Over the past two years while I’ve been down in the courts I’ve encountered this kind of attitude more than once.  Prison officers who’ve tried to exclude me from rape cases (that happens quite a bit and has sometimes required the judge’s intervention), the whole court personnel moving into the judges chambers to hear evidence and having the door shut in my face.  Gardai who’ve confiscated computers because they could secretly broadcast proceedings.

You really have to know what you are and what you are entitled to if you work that beat here in Ireland.  As happened yesterday the familiarity of the challenge can result in quite a bolshie response but for god’s sake, we shouldn’t have to fight for our right to cover public court proceedings (and in the case of “in camera” cases like rape, we stand for the public who aren’t allowed in out of deference to the sensitivity of the evidence.

Justice is supposed to be done in public and that means that the general public should be able to read it when it comes wrapping their fish and chips, or listen to it or watch it.  It’s a pretty basic right and it’s mixed up in a person’s right to a fair trial.  It’s important.

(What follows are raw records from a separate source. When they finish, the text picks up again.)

-- ==== Sys2Proof/Machine/Pack.lean ====
section
/-! DEFINITION. Host bytes and words: plain, dense and raw-nonet packing (R38 to R42). -/

namespace Sys2Proof.Machine

open Sys2Proof

/-- Nonet `i` of a word (R3). -/
def nonetOf (w : Word) (i : Nat) : Nonet := w.extractLsb' (9 * i) 9

/-- A word of four nonets. -/
def wordOfNonets (ns : List Nonet) : Word :=
  (BitVec.ofNat 36 (((ns.getD 3 0).toNat * 512 + (ns.getD 2 0).toNat) * 262144 + (ns.getD 1 0).toNat * 512 + (ns.getD 0 0).toNat))

/-- The four octets of a word. -/
def octetsOf (w : Word) : List Byte := (List.range 4).map (fun i => (nonetOf w i).setWidth 8)

/-- A word of four octets with the marks clear. -/
def wordOfBytes (bs : List Byte) : Word := wordOfNonets (bs.map (·.setWidth 9))

/-- Plain packing inbound (R38, R41). -/
def plainIn (bs : List Byte) : List Word := (chunksOf 4 bs).map wordOfBytes

/-- Plain packing outbound (R38). -/
def plainOut (ws : List Word) : List Byte := ws.flatMap octetsOf

/-- Dense packing inbound: groups of nine bytes to two words; a group of at most four bytes fills one word
(R39, R41). -/
def denseIn (bs : List Byte) : List Word :=
  (chunksOf 9 bs).flatMap (fun g =>
    let v := leNat g
    if g.length ≤ 4 then [BitVec.ofNat 36 v] else [BitVec.ofNat 36 v, BitVec.ofNat 36 (v / 2 ^ 36)])

/-- Dense packing outbound: the bytes that carry all words whole (R39). -/
def denseOut (ws : List Word) : List Byte :=
  ((chunksOf 2 ws).flatMap (fun g =>
    leBytes 9 ((g.getD 0 0).toNat + (g.getD 1 0).toNat * 2 ^ 36))).take ((9 * ws.length + 1) / 2)

/-- Raw-nonet packing inbound (R40, R41). -/
def rawIn (bs : List Byte) : List Word :=
  (chunksOf 8 bs).map (fun g => wordOfNonets ((chunksOf 2 g).map (fun u => BitVec.ofNat 9 (leNat u))))

/-- Raw-nonet packing outbound (R40). -/
def rawOut (ws : List Word) : List Byte :=
  ws.flatMap (fun w => (List.range 4).flatMap (fun i => leBytes 2 (nonetOf w i).toNat))

/-- Packing inbound by code: 0 plain, 1 dense, 2 raw-nonet (R37). -/
def packIn (code : Nat) (bs : List Byte) : List Word :=
  match code with
  | 0 => plainIn bs
  | 1 => denseIn bs
  | _ => rawIn bs

/-- Packing outbound by code (R37). -/
def packOut (code : Nat) (ws : List Word) : List Byte :=
  match code with
  | 0 => plainOut ws
  | 1 => denseOut ws
  | _ => rawOut ws

/-- Words written for an inbound length (R41). -/
def packWords (code len : Nat) : Nat :=
  match code with
  | 0 => (len + 3) / 4
  | 1 => 2 * (len / 9) + (if len % 9 = 0 then 0 else if len % 9 ≤ 4 then 1 else 2)
  | _ => (len + 7) / 8

end Sys2Proof.Machine
end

Which makes it so irritating when the powers that be don’t seem to understand this.  There is a definite attitude out there that the media are vermin who should be at the very least discouraged,  at worst banned entirely.

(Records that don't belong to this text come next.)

/-! ### Point operations of ECP (R169, R170) -/

/-- The field value of a Montgomery-form coordinate. -/
def fromMont (p bits x : Nat) : Nat := x % p * invMod (2 ^ bits % p) p % p
/-- The Montgomery form of a field value. -/
def toMont (p bits x : Nat) : Nat := x * (2 ^ bits % p) % p

/-- The coordinates of a point operation on one transaction, in and out in Montgomery form; `b` is none for
a doubling (R169, R170). -/
def ecpOp (code : Nat) (a : List Nat) (b : Option (List Nat)) : List Nat :=
  let w (c : Curve) (bits : Nat) : List Nat :=
    let pt (l : List Nat) : Pt := ⟨fromMont c.p bits (l.getD 0 0), fromMont c.p bits (l.getD 1 0), fromMont c.p bits (l.getD 2 0)⟩
    let r := match b with
      | none => wDbl c (pt a)
      | some q => wAdd c (pt a) (pt q)
    [toMont c.p bits r.x, toMont c.p bits r.y, toMont c.p bits r.z]
  match code with
  | 1 => w p256 256
  | 2 => w p384 384
  | _ =>
    let pt (l : List Nat) : EdPt :=
      ⟨fromMont edP 256 (l.getD 0 0), fromMont edP 256 (l.getD 1 0), fromMont edP 256 (l.getD 2 0), fromMont edP 256 (l.getD 3 0)⟩
    let r := match b with
      | none => edDbl (pt a)
      | some q => edAdd (pt a) (pt q)
    [toMont edP 256 r.x, toMont edP 256 r.y, toMont edP 256 r.z, toMont edP 256 r.t]

/-! ### RSA (R384 to R386) -/

/-- The digest algorithms DALG (R384). -/
def dalgHash (dalg : Nat) (m : List Byte) : List Byte :=
  match dalg with
  | 1 => sha256 m
  | 2 => sha512 m
  | 3 => sha3_256 m
  | _ => sha384 m

/-- The digest length of DALG. -/
def dalgLen (dalg : Nat) : Nat :=
  match dalg with
  | 1 => 32
  | 2 => 64
  | 3 => 32
  | _ => 48

/-- The DigestInfo prefix of PKCS #1 v1.5. -/
def digestInfo (dalg : Nat) : List Byte :=
  let oid := match dalg with
    | 1 => 0x01
    | 2 => 0x03
    | 3 => 0x08
    | _ => 0x02
  bytesOf ([0x30, 0x11 + dalgLen dalg, 0x30, 0x0D, 0x06, 0x09, 0x60, 0x86, 0x48, 0x01] ++
    [0x65, 0x03, 0x04, 0x02, oid, 0x05, 0x00, 0x04, dalgLen dalg])

/-- The PKCS #1 v1.5 encoding of a digest in k bytes. -/
def pkcs1Encode (k dalg : Nat) (digest : List Byte) : List Byte :=
  let t := digestInfo dalg ++ digest
  bytesOf [0, 1] ++ List.replicate (k - 3 - t.length) 0xFF#8 ++ [0#8] ++ t

/-- MGF1 with DALG. -/
def mgf1 (dalg : Nat) (seed : List Byte) (len : Nat) : List Byte :=
  ((List.range (len / dalgLen dalg + 1)).flatMap (fun i => dalgHash dalg (seed ++ beBytes 4 i))).take len

/-- The PSS encoding of a digest with a salt, emBits bits. -/
def pssEncode (emBits dalg : Nat) (digest salt : List Byte) : List Byte :=
  let emLen := (emBits + 7) / 8
  let h := dalgHash dalg (List.replicate 8 0 ++ digest ++ salt)
  let db := List.replicate (emLen - salt.length - dalgLen dalg - 2) 0#8 ++ [1#8] ++ salt
  let masked := xorBytes db (mgf1 dalg h db.length)
  let top := 8 * emLen - emBits
  (match masked with
    | b :: bs => (b &&& BitVec.ofNat 8 (2 ^ (8 - top) - 1)) :: bs
    | [] => []) ++ h ++ [0xBC#8]

/-- The RESULT code of a PSS check: 0 valid, 0x03 malformed, 0x01 mismatch (R386). -/
def pssCheck (emBits dalg slen : Nat) (digest em : List Byte) : Nat :=
  let emLen := (emBits + 7) / 8
  let hl := dalgLen dalg
  let top := 8 * emLen - emBits
  let dbLen := emLen - hl - 1
  let masked := em.take dbLen
  let h := (em.drop dbLen).take hl
  if emLen < hl + slen + 2 ∨ em.getLastD 0 ≠ 0xBC#8 ∨ (masked.headD 0).toNat / 2 ^ (8 - top) ≠ 0 then 0x03
  else
    let db := xorBytes masked (mgf1 dalg h dbLen)
    let db := match db with
      | b :: bs => (b &&& BitVec.ofNat 8 (2 ^ (8 - top) - 1)) :: bs
      | [] => []
    let zl := emLen - hl - slen - 2
    if (db.take zl).any (· ≠ 0) ∨ (db.drop zl).headD 0 ≠ 1#8 then 0x03
    else if dalgHash dalg (List.replicate 8 0 ++ digest ++ db.drop (zl + 1)) = h then 0 else 0x01

/-- RSA private operation by CRT (R385). -/
def rsaCrt (p q dp dq qinv m : Nat) : Nat :=
  let m1 := powMod m dp p
  let m2 := powMod m dq q
  let h := qinv * ((m1 + p * q - m2) % p) % p
  m2 + h * q

/-- The RESULT code of an RSA verification (R386). -/
def rsaVerify (n e : Nat) (pss : Bool) (dalg slen : Nat) (digest sig : List Byte) : Nat :=
  let k := sig.length
  let s := beNat sig
  if n ≤ s then 0x03
  else
    let em := powMod s e n
    if pss then
      let emBits := n.log2
      pssCheck emBits dalg slen digest (beBytes ((emBits + 7) / 8) em)
    else
      let want := pkcs1Encode k dalg digest
      let got := beBytes k em
      if got = want then 0
      else if got.take (k - digest.length) = want.take (k - digest.length) then 0x01 else 0x03

end Sys2Proof.Machine
end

Last year a debate took place, I think, in the Sugar Club in Dublin.  It was organised by one of the legal organisations and the motion was whether or not the media were out of control.  I don’t have the full details because the media were not invited.  Not one of the journalists who work in the Four Courts on a daily basis was invited and the owners of the two new agencies are there on a permanent basis were not even informed.  Only one poster went up and that was on the day of the debate itself.

We heard about it over the next few days though.  Apparently the event was mainly attended by newly qualified barristers who did not think much of the media as a whole.  The one account that appeared in the press (which I’ve been unable to locate but will post if I ever do) described a baying mob calling for the media’s blood in the wake of the sensationalist coverage of trials like Joe O’Reilly and Brian Kearney.

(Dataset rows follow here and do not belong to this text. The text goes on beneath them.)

-- ==== Sys2Proof/Machine/Translate.lean ====
section
/-! DEFINITION. Two-stage address translation: the walk, the TLBs, permissions and syndromes (R302 to R321). -/

namespace Sys2Proof.Machine

open Sys2Proof

/-- What a translation uses: the tag, the width and root of stage 1, stage 2, whether U is required
(R303 to R305). -/
structure TrCtx where
  tag    : BitVec 22
  s1w    : BitVec 2
  s1root : BitVec 30
  s2     : S2Cfg
  user   : Bool
deriving DecidableEq, Repr

/-- What a translation answers. -/
inductive TrRes where
  | ok (pa : Word) (P : Pier)
  | held (P : Pier)
  | fault (vec : BitVec 7) (fcs : Word) (P : Pier)
deriving Repr

/-- ACC code of an access (R320). -/
def accCode : Access → Nat
  | .read => 0
  | .write => 1
  | .execute => 2
  | .atomic => 3

/-- The syndrome of R320 with RUN and IMP zero. -/
def mkFcs (user : Bool) (acc : Access) (s1lvl : Nat) (stage2 : Bool) (level kind : Nat) : Word :=
  BitVec.ofNat 36 ((if user then 2 ^ 13 else 0) + accCode acc * 2 ^ 11 + s1lvl * 2 ^ 8 +
    (if stage2 then 2 ^ 7 else 0) + level * 2 ^ 4 + kind)

/-- The vector of a translation fault or walk error (R320, R321). -/
def trVector (acc : Access) (kind : Nat) : BitVec 7 :=
  if 8 ≤ kind then 6 else if acc = .execute then 4 else 5

/-- Levels of a width code (R308). -/
def levelsOf (w : BitVec 2) : Nat := 3 + w.toNat

/-- Address bits of a width code (R308). -/
def widthBits (w : BitVec 2) : Nat := 24 + 6 * w.toNat

/-- The index of an address at level `l` of `n` (R308). -/
def levelIndex (n l a : Nat) : Nat := a / 2 ^ (6 * (n - l) + 6) % 64

/-- Words mapped by a leaf at level `l` of `n` (R308). -/
def blockSize (n l : Nat) : Nat := 64 ^ (n - l + 1)

/-- Whether the words from `lo` of a block lie wholly in banks or in the partition region (R311). -/
def inMemory (lo size : Nat) : Bool :=
  lo + size ≤ 0x200000 || (quarryBase ≤ lo && lo + size ≤ reserveBase)

/-- R, W and X of an entry cover what an access needs (R313). -/
def permits (acc : Access) (r w x : Bool) : Bool :=
  match acc with
  | .read => r
  | .write => w
  | .execute => x
  | .atomic => r && w

/-- A failure inside a walk: stage 2 or 1, level, S1LVL, KIND; or a table read that waits. -/
inductive WalkFail where
  | kind (stage2 : Bool) (level s1lvl kind : Nat)
  | held
deriving DecidableEq, Repr

/-- A leaf that a stage found: the address reached, the leaf size, and the entry. -/
structure Leafed where
  pa   : Nat
  size : Nat
  pte  : Word
deriving DecidableEq, Repr

/-- Whether a line reads as a poison line. -/
def Pier.readsPoison (P : Pier) (l : Nat) : Bool :=
  match P.mem.merge.find? (fun x => x.line = l) with
  | some e => e.poison
  | none => (lineDecode (P.mem.quarry.get l)).1 = .poison

/-- The walker's read of a line; unlike another read of rubble, one of a table entry notifies the collector (R311 step 2;
log 70). -/
def tableLine (P : Pier) (l : Nat) : Option (List Word) × Pier :=
  match lineFetch P .walker l with
  | (some ws, P) => (some ws, P)
  | (none, Q) => (none, if P.readsPoison l then Q.detect 0x05 l (masterCode .walker) else Q)

/-- The walker's read of a stage-1 entry at a physical address: the entry's data come before the owner of its bank (R311 steps
2 and 3). -/
def tableWord (P : Pier) (now : Nat) (i : Ident) (lvl a : Nat) : Except WalkFail Word × Pier :=
  match physTarget (BitVec.ofNat 36 a) with
  | .bank b n =>
    (match bankWait P now .walker b with
     | .held P => (.error .held, P)
     | r =>
       match bankFetch r.pier .walker n with
       | .ok e Q =>
         if identMatches i Q.mem.bank[b].owner then (.ok e, Q)
         else (.error (.kind false lvl 0 0xA), Q.detect 0x09 b.val (identCode i))
       | bad =>
         (.error (.kind false lvl 0 0x9),
          if (eccDecode (P.mem.banks.get n)).1 = .poison then bad.pier.detect 0x03 n (masterCode .walker) else bad.pier))
  | .quarry l w =>
    (match tableLine P l with
     | (some ws, P) => (.ok (ws.getD w 0), P)
     | (none, P) => (.error (.kind false lvl 0 0x9), P))
  | _ => (.error (.kind false lvl 0 0x8), P)

/-- Reads a table entry in the quarry's device tables (R277, R311 steps 1 and 2 for stage 2). -/
def readS2Entry (P : Pier) (tab idx lvl s1lvl : Nat) : Except WalkFail Word × Pier :=
  if tab < tablesBase || quarryEnd ≤ tab then (.error (.kind true lvl s1lvl 0x8), P)
  else
    let a := tab + idx
    match tableLine P ((a - quarryBase) / 15) with
    | (some ws, P) => (.ok (ws.getD ((a - quarryBase) % 15) 0), P)
    | (none, P) => (.error (.kind true lvl s1lvl 0x9), P)

/-- Checks an entry at level `l` of `n` (R311 steps 4 to 7): `inl next` is a table pointer, `inr leaf` a
leaf reached for address `a`. -/
def checkEntry (stage2 : Bool) (n l s1lvl a : Nat) (e : Word) : Except WalkFail (Nat ⊕ Leafed) :=
  let addr := (e &&& 0xFFFFFFFC0#36).toNat
  if !e.getLsbD 0 then .error (.kind stage2 l s1lvl 0x2)
  else if e.getLsbD 1 then
    if l < n && (e.extractLsb' 2 4) = 0#4 then .ok (.inl addr) else .error (.kind stage2 l s1lvl 0x4)
  else
    let size := blockSize n l
    if addr % size ≠ 0 then .error (.kind stage2 l s1lvl 0x5)
    else if stage2 && !inMemory addr size then .error (.kind stage2 l s1lvl 0x6)
    else .ok (.inr ⟨addr + a % size, size, e⟩)

/-- Stage-2 levels from `l` on, `k` of them left (R310, R311). -/
def walk2 (n s1lvl a : Nat) : Nat → Nat → Nat → Pier → Except WalkFail Leafed × Pier
  | 0, l, _, P => (.error (.kind true l s1lvl 0x4), P)
  | k + 1, l, tab, P =>
    match readS2Entry P tab (levelIndex n l a) l s1lvl with
    | (.error f, P) => (.error f, P)
    | (.ok e, P) =>
      match checkEntry true n l s1lvl a e with
      | .error f => (.error f, P)
      | .ok (.inl t) => walk2 n s1lvl a k (l + 1) t P
      | .ok (.inr leaf) => (.ok leaf, P)

/-- The level of the leaf found from its size. -/
def leafLevel (n size : Nat) : Nat := n + 1 - size.log2 / 6

/-- Stage 2 of an address (R305, R309, R310). -/
def stage2 (c : TrCtx) (s1lvl a : Nat) (P : Pier) : Except WalkFail Leafed × Pier :=
  if c.s2.s2w = 3#2 then (.error (.kind true 1 s1lvl 0x2), P)
  else if a / 2 ^ widthBits c.s2.s2w ≠ 0 then (.error (.kind true 0 s1lvl 0x1), P)
  else
    let n := levelsOf c.s2.s2w
    walk2 n s1lvl a n 1 (c.s2.root.toNat * 64) P

/-- Reads a stage-1 table entry: its table is translated first, lies in banks or the partition region,
and in a bank must match the owner (R310, R311 steps 1 to 3). -/
def readS1Entry (c : TrCtx) (now : Nat) (tabIpa idx lvl : Nat) (P : Pier) : Except WalkFail Word × Pier :=
  match stage2 c lvl tabIpa P with
  | (.error f, P) => (.error f, P)
  | (.ok t, P) =>
    if !inMemory t.pa 64 then (.error (.kind false lvl 0 0x8), P)
    else tableWord P now (.owner ((c.tag.extractLsb' 16 6).setWidth 7)) lvl (t.pa + idx)

/-- Stage-1 levels from `l` on (R310). -/
def walk1 (c : TrCtx) (now n a : Nat) : Nat → Nat → Nat → Pier → Except WalkFail Leafed × Pier
  | 0, l, _, P => (.error (.kind false l 0 0x4), P)
  | k + 1, l, tab, P =>
    match readS1Entry c now tab (levelIndex n l a) l P with
    | (.error f, P) => (.error f, P)
    | (.ok e, P) =>
      match checkEntry false n l 0 a e with
      | .error f => (.error f, P)
      | .ok (.inl t) => walk1 c now n a k (l + 1) t P
      | .ok (.inr leaf) => (.ok leaf, P)

/-- The whole walk for an access: the physical address and the TLB entry, or the failure (R310, R313,
R315). The address size of the VA comes first (R309). -/
def walk (c : TrCtx) (now : Nat) (acc : Access) (va : Word) (P : Pier) : Except WalkFail (Word × TlbEntry) × Pier :=
  let a := va.toNat
  if a / 2 ^ widthBits c.s1w ≠ 0 then (.error (.kind false 0 0 0x1), P)
  else
    let n := levelsOf c.s1w
    match walk1 c now n a n 1 (c.s1root.toNat * 64) P with
    | (.error f, P) => (.error f, P)
    | (.ok l1, P) =>
      let r1 := l1.pte.getLsbD 2
      let w1 := l1.pte.getLsbD 3
      let x1 := l1.pte.getLsbD 4
      let u1 := l1.pte.getLsbD 5
      if !permits acc r1 w1 x1 || (c.user && !u1) then (.error (.kind false (leafLevel n l1.size) 0 0x3), P)
      else
        match stage2 c 0 l1.pa P with
        | (.error f, P) => (.error f, P)
        | (.ok l2, P) =>
          let r2 := l2.pte.getLsbD 2
          let w2 := l2.pte.getLsbD 3
          let x2 := l2.pte.getLsbD 4
          if !permits acc r2 w2 x2 then
            (.error (.kind true (leafLevel (levelsOf c.s2.s2w) l2.size) 0 0x3), P)
          else
            let size := min l1.size l2.size
            (.ok (BitVec.ofNat 36 l2.pa,
              ⟨c.tag, BitVec.ofNat 36 (a / size * size), size, BitVec.ofNat 36 (l2.pa / size * size),
               r1 && r2, w1 && w2, x1 && x2, u1⟩), P)

/-! ### TLBs (R314 to R317) -/

/-- Whether an entry of the tag contains an address (R315, R316). -/
def tlbHit (tag : BitVec 22) (va : Word) (e : TlbEntry) : Bool :=
  e.tag = tag && e.va.toNat ≤ va.toNat && va.toNat < e.va.toNat + e.size

/-- Fills a TLB of `cap` entries: an empty entry first, else the one the LFSR chooses (R314). -/
def tlbFill (cap : Nat) (lfsr : BitVec 16) (tlb : List TlbEntry) (e : TlbEntry) : List TlbEntry :=
  if tlb.length < cap then tlb ++ [e] else tlb.set (lfsr.toNat % cap) e

/-- The TLB of the sequencer and runs, or that of the hod (R314). -/
def tlbOf (P : Pier) (hod : Bool) : List TlbEntry := if hod then P.mem.hodTlb else P.mem.tlb

/-- Replaces a TLB. -/
def setTlb (P : Pier) (hod : Bool) (t : List TlbEntry) : Pier :=
  if hod then { P with mem := { P.mem with hodTlb := t } } else { P with mem := { P.mem with tlb := t } }

/-- Walks and fills the TLB, or gives the fault (R310, R315, R320). -/
def walkFill (c : TrCtx) (now : Nat) (hod : Bool) (acc : Access) (va : Word) (P : Pier) : TrRes :=
  match walk c now acc va P with
  | (.ok (pa, e), P) =>
    let P' := setTlb P hod (tlbFill (if hod then 64 else 256) P.mem.lfsr (tlbOf P hod) e)
    .ok pa { P' with mem := { P'.mem with lfsr := Config.lfsrStep P'.mem.lfsr } }
  | (.error (.kind s2 lvl s1 k), P) => .fault (trVector acc k) (mkFcs c.user acc s1 s2 lvl k) P
  | (.error .held, P) => .held P

/-- The entry that a TLB uses for an address: the one that holds it, or, of several, any one of them (a free
choice, R316). -/
def tlbFind (P : Pier) (hod : Bool) (tag : BitVec 22) (va : Word) : Option TlbEntry :=
  match (tlbOf P hod).filter (tlbHit tag va) with
  | [] => none
  | [e] => some e
  | es => es[Config.tlbPick P.mem.lfsr va es.length % es.length]?

/-- Translates an address: a TLB hit with the permissions that the access needs, or a walk. An entry that
lacks a permission is dropped (R315). -/
def translate (c : TrCtx) (now : Nat) (hod : Bool) (acc : Access) (va : Word) (P : Pier) : TrRes :=
  match tlbFind P hod c.tag va with
  | some e =>
    if permits acc e.r e.w e.x && (!c.user || e.u) then
      .ok (BitVec.ofNat 36 (e.pa.toNat + (va.toNat - e.va.toNat))) P
    else walkFill c now hod acc va (setTlb P hod ((tlbOf P hod).erase e))
  | none => walkFill c now hod acc va P

/-- Invalidates, in both TLBs, every entry that `f` selects (R231, R317, R318). -/
def tlbInvalidate (P : Pier) (f : TlbEntry → Bool) : Pier :=
  { P with mem := { P.mem with tlb := P.mem.tlb.filter (fun e => !f e), hodTlb := P.mem.hodTlb.filter (fun e => !f e) } }

/-- Whether an entry matches a space tag, or its partition alone (R231, R318). -/
def tagMatches (ponly : Bool) (tag : BitVec 22) (e : TlbEntry) : Bool :=
  if ponly then e.tag.extractLsb' 16 6 = tag.extractLsb' 16 6 else e.tag = tag

/-- The translation context of the pier's current space (R304, R305). -/
def pierTrCtx (P : Pier) (user : Bool) : TrCtx :=
  ⟨P.regs.tag, P.regs.s1w, P.regs.s1root, P.regs.s2cfg[(P.regs.tag.extractLsb' 16 6).toFin], user⟩

/-- The identity of an access in user mode: the partition of the tag (R277). -/
def tagIdent (tag : BitVec 22) : Ident := .owner ((tag.extractLsb' 16 6).setWidth 7)

end Sys2Proof.Machine
end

OK the coverage has got somewhat lurid on some occasions but that’s the nature of the press.  When that has happened editors have been called in and knuckles have been rapped by the judge.  But that’s obviously not enough for some people.

I get on well with a lot of barristers and court staff who I’ve got to know over the past couple of years.  We all understand that we each have a role to play and it’s easier to do that if everyone plays nicely together.  Apart from anything else, when you’ve waited hours upon hours for juries to come back the barriers tend to come down.

But some of the younger barristers treat us with suspicion and some of the Courts Service staff treat us like cockroaches.  Getting some information or facilities can be like getting blood out of a stone.  Almost any journalist I know who has had occasion to deal with different justice systems has stories about how wonderful it is to deal with press offices anywhere else.  When I was researching Devil I couldn’t believe how easy it was to get court documents in the U.S.  Here we’re dependent on the whims of the individual teams.

It’s easy to feel as if we are only allowed in on sufferance.  The absence of press benches wasn’t an oversight it was simply because someone felt then, as now, that the media didn’t have a place in the courts.

And just to make it very clear. I’m not hitting out at any of the wonderful staff who help get my job done on a daily basis.  This is just something that exists underlying things.  An attitude that seems to be fairly endemic in certain quarters.  This is a rant about that perception.  If it’s allowed to spread it could be very damaging not only to the Irish media but also to Irish justice.  Justice needs to be done in public, as does politics but that’s another matter entirely.  We forget that at our peril.